2) Vgl. Björn Collins Artikel »Sie kamen nicht aus dem Nichts« in ak 567.
Kaltland
»Wir waren keine Sozialarbeiter. Rückblickend denke ich, da hätte man ansetzen, da hätte man was machen sollen. Wenigstens ihnen die weißen Ärsche versohlen. Denn so ist es ja immer gewesen, in den Neunzigern. Wenn die in der Mehrheit waren, dann haben sie zugeschlagen. Wenn wir in der Mehrheit waren, dann haben wir - geredet.« Das gilt wahrscheinlich nicht für alle. Manche waren angesichts der erdrückenden Übermacht der Neonazis einfach gezwungen zurückzuschlagen. Aber viele dürften sich in dieser Quintessenz des Ich-Erzählers in Andreas Krenzkes Kurzgeschichte »Mehr Heavy Metal« wiedererkennen.
Der Lesebühnen-Autor Andreas Krenzke ist einer von 42 AutorInnen der Sammlung »Kaltland«. Sie enthält literarische Texte, Erinnerungen, Berichte und Reflexionen unter anderem von Volker Braun, Roger Willemsen, Alexander Osang, Jutta Dittfurth, Schorsch Kamerun, Alexander Kluge oder Michael Wildenhain. Die Texte kreisen alle um ein Thema, das man »in den bislang erschienenen Romanen und Erzählbänden über die Wende- und Nachwendezeit meist vergeblich sucht«, wie die HerausgeberInnen in ihrem Vorwort feststellen. Und so wird beim Lesen die Atmosphäre dieser Zeit wieder lebendig, die Präsenz, Brutalität und Alltäglichkeit von Nazigewalt, als Skinheads mit gestrecktem Arm durch die Dörfer fuhren und brave BürgerInnen Pogrome an Grillbuden wie Volksfeste feierten, Linke, Flüchtlinge und MigrantInnen ihres Lebens nicht sicher waren.

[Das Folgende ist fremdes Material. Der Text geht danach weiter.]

-- ==== Sys2Proof/Machine/Intake.lean ====
section
/-! DEFINITION. Report intake: Δt, the commit of a report and its handing on, the expiry of a link deadline (R28 to R40). -/

namespace Sys2Proof.Machine

/-- Δt of a commit of role `r` now (R40). -/
def State.deltaT (s : State) (r : Role) : Nat :=
  let b := s.env.book.get r
  match b.commitAt with
  | none => 0
  | some t => if b.stale then 0 else min (max (s.now - t) 1) (s.rc.applied.deadline.get r)

/-- The deadline timer after a commit (R28, R32). -/
def State.deadlineAfterCommit (s : State) (r : Role) : Option Nat :=
  match s.rc.runState with
  | .standby | .active => some (s.now + s.rc.applied.deadline.get r)
  | .selfCheck | .halted => none

/-- The envelope entry written by a commit (R28). -/
def State.writeEntry (s : State) (r : Role) (values : List Int) (clamped : BitVec 6) : State :=
  let e := s.env.withReport r values
  let b : RoleBook :=
    { received := true, stale := false, clamped := clamped != 0#6, clampedSet := clamped
      commitAt := some s.now, deadline := s.deadlineAfterCommit r }
  s.setEnv { e with book := e.book.set r b }

/-- A VEHICLE commit handed on (R29). -/
def State.vehicleCommitted (s : State) : State :=
  let t := s.readDoor
  let t := if 0 < t.env.vehicle.tDrv then t.returnLevel else t
  t.zoneAtCommit

/-- Whether a BRAKE commit crosses T_harsh (R166). -/
def State.harshBrake (s : State) (before : Int) : Bool :=
  decide (before < s.rc.applied.tHarsh ∧ (s.rc.applied.tHarsh : Int) ≤ s.env.brake.tRr)

/-- A BRAKE commit handed on (R29; entry 16 for the order). -/
def State.brakeCommitted (s : State) (before : BrakeReport) (dt : Nat) : State :=
  let t := ((s.readSlip).brakeWear dt).countFriction dt
  let t := if t.harshBrake before.tRr then t.trigger .harshBrake else t
  if 0 < t.env.brake.v ∨ 0 < t.env.brake.tRr then t.returnLevel else t

/-- A commit handed to the blocks that use the role's reports (R29); `before` is the envelope before it. -/
def State.handOn (s : State) (r : Role) (before : Envelope) (dt : Nat) : State :=
  match r with
  | .vehicle => s.vehicleCommitted
  | .genset => s.countStart before.genset.state
  | .storage => s.batteryWear dt
  | .traction => s
  | .brake => s.brakeCommitted before.brake dt

/-- A commit (R28): the entry is written, a LINK_ cause of a stale role is cleared, the commit is handed on, and
the wear status codes follow (R142). -/
def State.commit (s : State) (r : Role) (values : List Int) (clamped : BitVec 6) : State :=
  let dt := s.deltaT r
  let t := s.writeEntry r values clamped
  let t := if s.stale r then t.clear (linkCause r) else t
  (t.handOn r s.env dt).worsenCodes

/-- The deadline timer of a role stopped. -/
def State.stopDeadline (s : State) (r : Role) : State :=
  let b := { s.env.book.get r with deadline := none }
  s.setEnv { s.env with book := s.env.book.set r b }

/-- A role becomes stale (R33): LINK_<role>, the end of SLIP for BRAKE (R53), a stale claimant's claim (R19), the
wear status codes (R141). -/
def State.becomeStale (s : State) (r : Role) : State :=
  let b := { s.env.book.get r with stale := true }
  let t := s.setEnv { s.env with book := s.env.book.set r b }
  let t := t.raise (linkCause r)
  let t := if r = .brake then t.slipGivenUp else t
  (t.discardStale r).worsenCodes

/-- The expiry of a running deadline (R33); of a role already stale it changes nothing more (entry 15). -/
def State.deadlineExpired (s : State) (r : Role) : State :=
  let t := s.stopDeadline r
  if s.stale r then t else t.becomeStale r

end Sys2Proof.Machine
end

Der Untertitel des Erzählbands »Sammlung wider das Vergessen« ist Programm: Im Zentrum stehen der »entfachte Ausländerhass im wiedervereinigten Deutschland« und seine Opfer. Mit einer Konkretisierung stimmt das auch: Vor allem geht es um den Neonaziterror im Osten, die »völkische« Verarbeitung der gesellschaftlichen Umwälzungen in der ehemaligen DDR. Mölln, Solingen, Mannheim-Schönau kommen - wenn überhaupt - nur am Rande vor. Diese Leerstelle schmälert den analytischen Gewinn. Dass das Buch gleichwohl notwendig, wichtig und aktuell ist, ist in den letzten Wochen leider erneut deutlich geworden.
Bernd Müller
Karsten Krampitz, Markus Liske, Manja Präkels (Hg.): Kaltland. Eine Sammlung wider das Vergessen. Rotbuch Verlag, Berlin 2011. 287 Seiten, 14,95 EUR.